Rise of the green curse

Author: Syed Moazzam Hashmi

‘It was the Deobandis’, he bitterly chewed the words, ‘who have messed’, Ambassador William Milam commented in a chat with a former colleague, after his talk on Pakistan at the packed conference hall of the Middle East Institute in early 2003. A short walk from DuPont Circle metro station in the heart of the American capital, overlooking the line of British style homes across the street through clear glass windows; Ambassador Milam recalled his hectic diplomatic assignment to Pakistan frequently quoting Hamid Khan’s colossal book Constitutional and Political History of Pakistan. Ambassador Bill had never been that uncertain about the future of a country during his illustrious diplomatic career than about Pakistan.

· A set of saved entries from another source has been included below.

-- ==== Sys2Proof/Certificates/Slice0/Obligations.lean ====
section
/-! DEFINITION. The statements for the provers. -/

open Sys2Proof Sys2Proof.Machine

/-! ## Command words (30_encoding.md) -/

/-- Every well-formed command comes back from its command word, with every `MLEN` and `RLEN` the encoding admits (R78,
R84). -/
def Obligations.DecodeAfterEncode : Prop :=
  ∀ i : Instr, i.wellFormed = true → decode (encode i) = .ok i

/-- A word that decodes is the word of its command, and the command is well formed: no two legal words mean the same
command (R77, R78, R84). -/
def Obligations.EncodeAfterDecode : Prop :=
  ∀ (cmd : CommandWord) (i : Instr), decode cmd = .ok i → i.wellFormed = true ∧ encode i = cmd

/-- The words of R86's examples, read as the spec reads them. Which reason an illegal word gets is the model's naming (log
entry 12). -/
def Obligations.CommandWordExamples : Prop :=
  decode 0x00000001 = .ok (.seed 0 0) ∧ decode 0x00000011 = .ok (.seed 1 0) ∧ decode 0x00010001 = .ok (.seed 0 8) ∧
  decode 0x00001001 = .ok (.seed 256 0) ∧ decode 0x00011001 = .ok (.seed 256 8) ∧
  decode 0x00006001 = .ok (.seed 0 3) ∧ decode 0x00001011 = .error .memoryCountReserved ∧
  decode 0x00020001 = .error .reservedBitSet ∧ decode 0x00000002 = .ok .refill ∧ decode 0x00000003 = .ok .nextword ∧
  decode 0x00000000 = .error .reservedOpcode ∧ decode 0x00000004 = .error .reservedOpcode ∧
  decode 0x00000013 = .error .reservedBitSet

/-- A command ends with ILLEGAL_COMMAND exactly when its word decodes as Illegal, and those words are the ones with a
reserved `OPC`, a reserved bit, or `MLEN` in 257..511 (60_exceptions.md R205). -/
def Obligations.IllegalWordsByBits : Prop :=
  ∀ (s : State) (t : Transaction s.width), s.takes t →
    ∃ (b : Block s.width) (r : Response s.width), step s = .next (s.answered b r) ∧
      (r.status = .illegalCommand ↔ ∃ e, decode t.cmd = .error e) ∧
      ((∃ e, decode t.cmd = .error e) ↔ IllegalBits t.cmd)

/-- The REFILL word is exactly 2 and the NEXTWORD word exactly 3; any other word with that `OPC` has a reserved bit set
and completes with ILLEGAL_COMMAND (R75, R76). -/
def Obligations.OperandlessWordsAreExact : Prop :=
  (∀ cmd : CommandWord, decode cmd = .ok .refill ↔ cmd = 0x00000002) ∧
  (∀ cmd : CommandWord, decode cmd = .ok .nextword ↔ cmd = 0x00000003) ∧
  ∀ (s : State) (t : Transaction s.width), s.takes t →
    (t.cmd.toNat % 16 = 2 ∧ t.cmd ≠ 0x00000002) ∨ (t.cmd.toNat % 16 = 3 ∧ t.cmd ≠ 0x00000003) →
    t.cmd.toNat / 16 ≠ 0 ∧ step s = .next (s.answered s.block { status := .illegalCommand, data := [] })

/-- A SEED word is one with `OPC = 1`, `cmd[31:17] = 0` and `MLEN` at most 256, and its counts are the unscaled fields
`cmd[12:4]` and `cmd[16:13]`; every register count of four bits and the memory count 256 have a word (R74). -/
def Obligations.SeedFieldsAreCounts : Prop :=
  (∀ (cmd : CommandWord) (mlen rlen : Nat), decode cmd = .ok (.seed mlen rlen) ↔
    cmd.toNat % 16 = 1 ∧ cmd.toNat / 2 ^ 17 = 0 ∧ mlen = cmd.toNat / 2 ^ 4 % 2 ^ 9 ∧ rlen = cmd.toNat / 2 ^ 13 % 2 ^ 4 ∧
      mlen ≤ 256) ∧
  (∀ rlen ≤ 15, ∃ cmd, decode cmd = .ok (.seed 0 rlen)) ∧ ∃ cmd, decode cmd = .ok (.seed 256 0)

/-- The assembler's SEED carries its two lists: its word decodes to their lengths, and the decoded counts take the
memory words and then the register words back out of the payload. A list longer than its field is refused (R79, R80,
R84). -/
def Obligations.AssembledSeedCarriesItsLists : Prop :=
  ∀ (w : Width) (mem regs : List (Word w)),
    (mem.length ≤ 256 → regs.length ≤ 15 → ∃ t : Transaction w,
      seedTransaction mem regs = some t ∧
      decode t.cmd = .ok (.seed mem.length regs.length) ∧
      t.payload.length = expectedPayloadLength (.seed mem.length regs.length) ∧
      seedMemoryWords mem.length t.payload = mem ∧
      seedRegisterWords mem.length regs.length t.payload = regs) ∧
    (256 < mem.length ∨ 15 < regs.length → seedTransaction mem regs = none)

/-! ## Steps -/

/-- A step on a command that decodes is the command, on that state, with that transaction's payload. -/
def Obligations.StepRunsDecodedCommand : Prop :=
  ∀ (s : State) (t : Transaction s.width) (i : Instr), s.takes t → decode t.cmd = .ok i →
    step s = exec i s ∧ s.payload = t.payload

/-- A word placed as the next command runs on the very next step, with as many payload words as it expects. How a
word comes to the port is the model's choice (log entry 3). -/
def Obligations.FetchedWordRuns : Prop :=
  ∀ (s : State) (word : Nat) (i : Instr), decodeTableWord 32 word = some i →
    step (s.withFetchWord 32 word) = exec i (s.withFetchWord 32 word) ∧
    (s.withFetchWord 32 word).payload.length = expectedPayloadLength i

/-- An illegal word is answered with ILLEGAL_COMMAND and no data, whatever its payload, and changes nothing else
(60_exceptions.md R201, R202). -/
def Obligations.IllegalWordChangesNothing : Prop :=
  ∀ (s : State) (t : Transaction s.width) (e : Illegal), s.takes t → decode t.cmd = .error e →
    step s = .next (s.answered s.block { status := .illegalCommand, data := [] })

/-- Without an input the block is idle and holds its state (60_exceptions.md R217). That an idle machine steps at all is
the model's choice (log entry 4). -/
def Obligations.IdleStepHoldsState : Prop :=
  ∀ s : State, s.port.pending = [] → step s = .next s

/-- A step always answers a next state: nothing makes the block stop (60_exceptions.md R207, R209, R210).
The statement is over every state, so it also covers steps the rules do not speak of, where it is the model's choice: that
the idle machine steps, and that no step is a fault or a refusal (log entry 4); and the steps at and after a loss of power
(log entry 6). -/
def Obligations.StepNeverStops : Prop :=
  ∀ s : State, ∃ t : State, step s = .next t

/-- No step changes the width (10_state.md R28). That State holds it is the model's choice (log entry 1), and
so are the idle step (log entry 4) and the step at a loss of power (log entry 6), which the statement covers too. -/
def Obligations.WidthIsFixed : Prop :=
  ∀ s t : State, step s = .next t → t.width = s.width

/-! ## Reset and power -/

/-- Reset, from every state, leaves `m`, `a`, `b`, `c` and `ridx` as a SEED with no payload does from any state of the
same width, keeps the width, gives no response, and waits for the next command (70_reset_and_hazards.md R230). What `r`
holds is not said (log entry 2). The model's choices in it: the inputs that wait behind the reset and the responses given
before it are kept (log entry 7), and waiting is a step that leaves the state as it is (log entry 4). -/
def Obligations.ResetFromAnyState : Prop :=
  ∀ (w : Width) (b : Block w) (rest : List (HostInput w)) (rs : List (Response w)) (n : Nat),
    ∃ b' : Block w,
      step ⟨w, b, ⟨.reset :: rest, rs⟩, n⟩ = .next ⟨w, b', ⟨rest, rs⟩, n⟩ ∧
      SeedRecurrence [] (defaultOctet w) b'.m ∧ b'.a = 0 ∧ b'.b = 0 ∧ b'.c = 0 ∧ b'.ridx.val = 256 ∧
      (rest = [] → step ⟨w, b', ⟨rest, rs⟩, n⟩ = .next ⟨w, b', ⟨rest, rs⟩, n⟩) ∧
      ∀ (b0 : Block w) (p0 : Port w) (n0 : Nat), State.payload ⟨w, b0, p0, n0⟩ = [] →
        ∃ b1 : Block w, exec (.seed 0 0) ⟨w, b0, p0, n0⟩ =
            .next (State.answered ⟨w, b0, p0, n0⟩ b1 { status := .ok, data := [] }) ∧
          b1.m = b'.m ∧ b1.a = b'.a ∧ b1.b = b'.b ∧ b1.c = b'.c ∧ b1.ridx = b'.ridx

/-- Reset during a command abandons it: the step is the step of a reset between commands, so no response is produced and
no effect of the command is left (70_reset_and_hazards.md R234). That the inputs that wait behind the reset and the earlier
responses are kept is the model's choice (log entry 7). -/
def Obligations.ResetDuringCommandAbandonsIt : Prop :=
  ∀ (w : Width) (b : Block w) (t : Transaction w) (rest : List (HostInput w)) (rs : List (Response w)) (n : Nat),
    step ⟨w, b, ⟨.resetDuring t :: rest, rs⟩, n⟩ = step ⟨w, b, ⟨.reset :: rest, rs⟩, n⟩ ∧
    ∃ b' : Block w, step ⟨w, b, ⟨.resetDuring t :: rest, rs⟩, n⟩ = .next ⟨w, b', ⟨rest, rs⟩, n⟩ ∧
      SeedRecurrence [] (defaultOctet w) b'.m ∧ b'.a = 0 ∧ b'.b = 0 ∧ b'.c = 0 ∧ b'.ridx.val = 256

/-- A loss of power keeps the width and gives no response; whatever it leaves in the block, a reset after it makes the
block the one R36 names (60_exceptions.md R217). The model's choices in it: commands and resets go on being taken after the
loss, and the loss drops no waiting input (log entry 6); and the reset keeps the inputs that wait behind it (log entry 7). -/
def Obligations.ResetAfterPowerLoss : Prop :=
  ∀ (w : Width) (b : Block w) (rest : List (HostInput w)) (rs : List (Response w)) (n : Nat),
    ∃ b1 b2 : Block w,
      step ⟨w, b, ⟨.powerLoss :: .reset :: rest, rs⟩, n⟩ = .next ⟨w, b1, ⟨.reset :: rest, rs⟩, n + 1⟩ ∧
      step ⟨w, b1, ⟨.reset :: rest, rs⟩, n + 1⟩ = .next ⟨w, b2, ⟨rest, rs⟩, n + 1⟩ ∧
      SeedRecurrence [] (defaultOctet w) b2.m ∧ b2.a = 0 ∧ b2.b = 0 ∧ b2.c = 0 ∧ b2.ridx.val = 256

/-- The state after reset, for both widths (10_state.md R36); the port is empty (log entry 3). What `r` holds is not
said (log entry 2). -/
def Obligations.ResetStateIsTheDefaultSeed : Prop :=
  ∀ w : Width,
    (State.resetOf w).width = w ∧ (State.resetOf w).port = ⟨[], []⟩ ∧
    SeedRecurrence [] (defaultOctet w) (State.resetOf w).block.m ∧
    (State.resetOf w).block.a = 0 ∧ (State.resetOf w).block.b = 0 ∧ (State.resetOf w).block.c = 0 ∧
    (State.resetOf w).block.ridx.val = 256

/-- Constructing with a register list whose length is neither 0 nor 8 answers INVALID_SEED_CONFIGURATION and leaves the
reset state in place (70_reset_and_hazards.md R231). -/
def Obligations.ConstructorWithBadRegisters : Prop :=
  ∀ (w : Width) (mem regs : List (Word w)), mem.length ≤ 256 → regs.length ≤ 15 → regs.length ≠ 0 → regs.length ≠ 8 →
    ∃ s : State, State.construct w (some (mem, regs)) = some s ∧
      step s = .next { State.resetOf w with
        port := { pending := [], responses := [{ status := .invalidSeedConfiguration, data := [] }] } }

/-! ## Statuses (60_exceptions.md) -/

/-- Every command gets exactly one response, and its status is the first that applies of ILLEGAL_COMMAND,
PAYLOAD_LENGTH_MISMATCH and INVALID_SEED_CONFIGURATION, else OK (R202). -/
def Obligations.StatusFollowsThePriorityList : Prop :=
  ∀ (s : State) (t : Transaction s.width), s.takes t →
    ∃ (b : Block s.width) (r : Response s.width), step s = .next (s.answered b r) ∧
      r.status = match decode t.cmd with
        | .error _ => .illegalCommand
        | .ok (.seed mlen rlen) =>
          if t.payload.length ≠ mlen + rlen then .payloadLengthMismatch
          else if rlen ≠ 0 ∧ rlen ≠ 8 then .invalidSeedConfiguration
          else .ok
        | .ok .refill => if t.payload.length ≠ 0 then .payloadLengthMismatch else .ok
        | .ok .nextword => if t.payload.length ≠ 0 then .payloadLengthMismatch else .ok

/-- When each status but ILLEGAL_COMMAND is given: INVALID_SEED_CONFIGURATION exactly for `RLEN` in 1..7 or 9..15 with a
payload of the expected length (R204), PAYLOAD_LENGTH_MISMATCH exactly for a decoded command whose payload has another
length (R206), and OK in every other case of a decoded command (R207). -/
def Obligations.ErrorStatusesExactly : Prop :=
  ∀ (s : State) (t : Transaction s.width), s.takes t →
    ∃ (b : Block s.width) (r : Response s.width), step s = .next (s.answered b r) ∧
      (r.status = .invalidSeedConfiguration ↔ ∃ mlen rlen, decode t.cmd = .ok (.seed mlen rlen) ∧
        t.payload.length = mlen + rlen ∧ ((1 ≤ rlen ∧ rlen ≤ 7) ∨ (9 ≤ rlen ∧ rlen ≤ 15))) ∧
      (r.status = .payloadLengthMismatch ↔
        (∃ mlen rlen, decode t.cmd = .ok (.seed mlen rlen) ∧ t.payload.length ≠ mlen + rlen) ∨
        ((decode t.cmd = .ok .refill ∨ decode t.cmd = .ok .nextword) ∧ t.payload.length ≠ 0)) ∧
      (r.status = .ok ↔
        (∃ mlen rlen, decode t.cmd = .ok (.seed mlen rlen) ∧ t.payload.length = mlen + rlen ∧ (rlen = 0 ∨ rlen = 8)) ∨
        ((decode t.cmd = .ok .refill ∨ decode t.cmd = .ok .nextword) ∧ t.payload.length = 0))

/-- A command whose status is not OK changes no state of the block, and its response carries no data (R201). -/
def Obligations.FailingCommandChangesNothing : Prop :=
  ∀ (s : State) (t : Transaction s.width) (b : Block s.width) (r : Response s.width), s.takes t →
    step s = .next (s.answered b r) → r.status ≠ .ok → b = s.block ∧ r.data = []

/-- A command writes `m`, `a`, `b` or `c` only if it is a SEED, a REFILL, or a NEXTWORD on an empty buffer, and `r` only
if it is one of the last two (10_state.md R21, R22, R37). -/
def Obligations.OnlySeedAndRefillWriteStorage : Prop :=
  ∀ (s : State) (t : Transaction s.width) (b : Block s.width) (r : Response s.width), s.takes t →
    step s = .next (s.answered b r) →
    (b.m ≠ s.block.m ∨ b.a ≠ s.block.a ∨ b.b ≠ s.block.b ∨ b.c ≠ s.block.c →
      (∃ mlen rlen, decode t.cmd = .ok (.seed mlen rlen)) ∨ decode t.cmd = .ok .refill ∨
        (decode t.cmd = .ok .nextword ∧ s.block.ridx.val = 256)) ∧
    (b.r ≠ s.block.r →
      decode t.cmd = .ok .refill ∨ (decode t.cmd = .ok .nextword ∧ s.block.ridx.val = 256))

/-! ## SEED (41_seeder.md) -/

/-- SEED completes for `RLEN` 0 or 8 and a payload of the expected length: the working memory is what two passes of 32
groups leave, the registers are cleared, the buffer is discarded, `r` and everything else is unchanged, and the response
is `(OK, [])` (R121 to R128; what R127 adds of the NEXTWORD after it is NextwordAfterSeed). -/
def Obligations.SeedLeavesTheRecurrence : Prop :=
  ∀ (mlen rlen : Nat) (s : State), rlen = 0 ∨ rlen = 8 → s.payload.length = mlen + rlen →
    ∃ b : Block s.width, exec (.seed mlen rlen) s = .next (s.answered b { status := .ok, data := [] }) ∧
      SeedRecurrence (s.payload.take mlen)
        (if rlen = 8 then Octet.ofFn fun k => s.payload.getD (mlen + k.val) 0 else defaultOctet s.width) b.m ∧
      b.a = 0 ∧ b.b = 0 ∧ b.c = 0 ∧ b.ridx.val = 256 ∧ b.r = s.block.r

Whether the colonial British and or the patronising Americans, the grueling intensity of the post 9/11 period saw a paradigm shift in the West’s policy towards South Asia. New strategies were on the cards, identifying new pawns and marking an ineffectual rogue. Soon in the sidelines of conferences at the elite hotels and a regiment of think-tanks in the District, the idea of replacing Deobandis with the Barelvis began echoing in the moderate and liberal South Asian circles.

Then the color of the black-and-white striped signature flag of the Deobandis was changed to the with the green of Barelvi outfits including the Ahle-Sunnat Wal Jamaat. Its star-studded sister organisations, Dawat-e-Islami and its militant wing Sunni Tehreek, were then put on an autonomous footing. This was done without any consideration for the accompanying arrogance and abuse of power that comes with overzealous empowerment. Such patronisation often turns pigmies into monsters, as had been the case with holy warriors of yore and today’s terrorists, of the Afghan jihad.

Successive regimes change and so do the unfulfilled promises for improving socio-economic condition of millions in the country

Empowering the signature green-turbaned and brown scarfed mullahs germinated in the minds of Karachi businessmen during the late 90s. These business men were deeply concerned with the businesses of Pashtuns which were being protected by their ethnic brethren in various shades of overwhelming Deobandi militia. Ethnic, political and sectarian strife tore Pakistan’s first capital, the southern port city of Karachi. It traditionally housed businessmen from Memon, Gujrati and other native communities. But Karachi had already been struggling in the clutches of the gangsters of Lyari, the stronghold of Pakistan People’s Party and the bhatta mafia of the two factions of Mohajir/Muttahida Qaumi Movements (MQMs).

A Dubai based Pakistani gold merchant with shares in a leading national electronic channel unfastened his gunny bag to empower the Sunni Tehreek that had been in touts with its Deobandi counterparts, particularly in Karachi. This small street-based militant groups and earned the nickname of ‘mosque-grabbers’ on the cables of foreign mission reporting on contemporary politics of Pakistan. Both the Sunni Tehreek, Dawat-e-Islami and Ahl-e-Sunnat Wal Jamaat strongly believed in snatching mosques from other schools of thought (Deobandis in particular) and converting them to their ‘enlightened’ versions of Islam.

The Sunni Tehreek passed the litmus against militants of Muttahida Qaumi Movement (MQM) fighting pitch battles in the late 90s. The green turbaned mullahs thrive in the less fortunate, illiterate lower-class populace for whom nothing gives more hope than a religious philosophy. Successive regimes change and so do the unfulfilled promises for improving socio-economic condition of millions in the country.

Over two decades, the Barelvis changed from shades of enlightened Sufi Islam of tolerance, patience and brotherhood to being taken over by franchised factions loaded with ignorant, intolerant, and rigid zealots.

The three-week long sit-in near Islamabad appositely reflects the paradigm shift. The internal political gimmickry led to compromises that were no less than a live nuke ticking under feet at the cost of internal security. It reminds us of the feeble attempts of making and breaking treaties during the 2000s with various firebrands of Deobandis in the North West. The cancer has crept deep in the length and breadth of the land of pure. We are dealing with internal security issues that are not only grave but can possibly compromise the external security concerns. A serious situation by any standards.

The writer is senior journalist and former Political Affairs Advisor to the US Consulate General in Karachi

Published in Daily Times, December 5th 2017.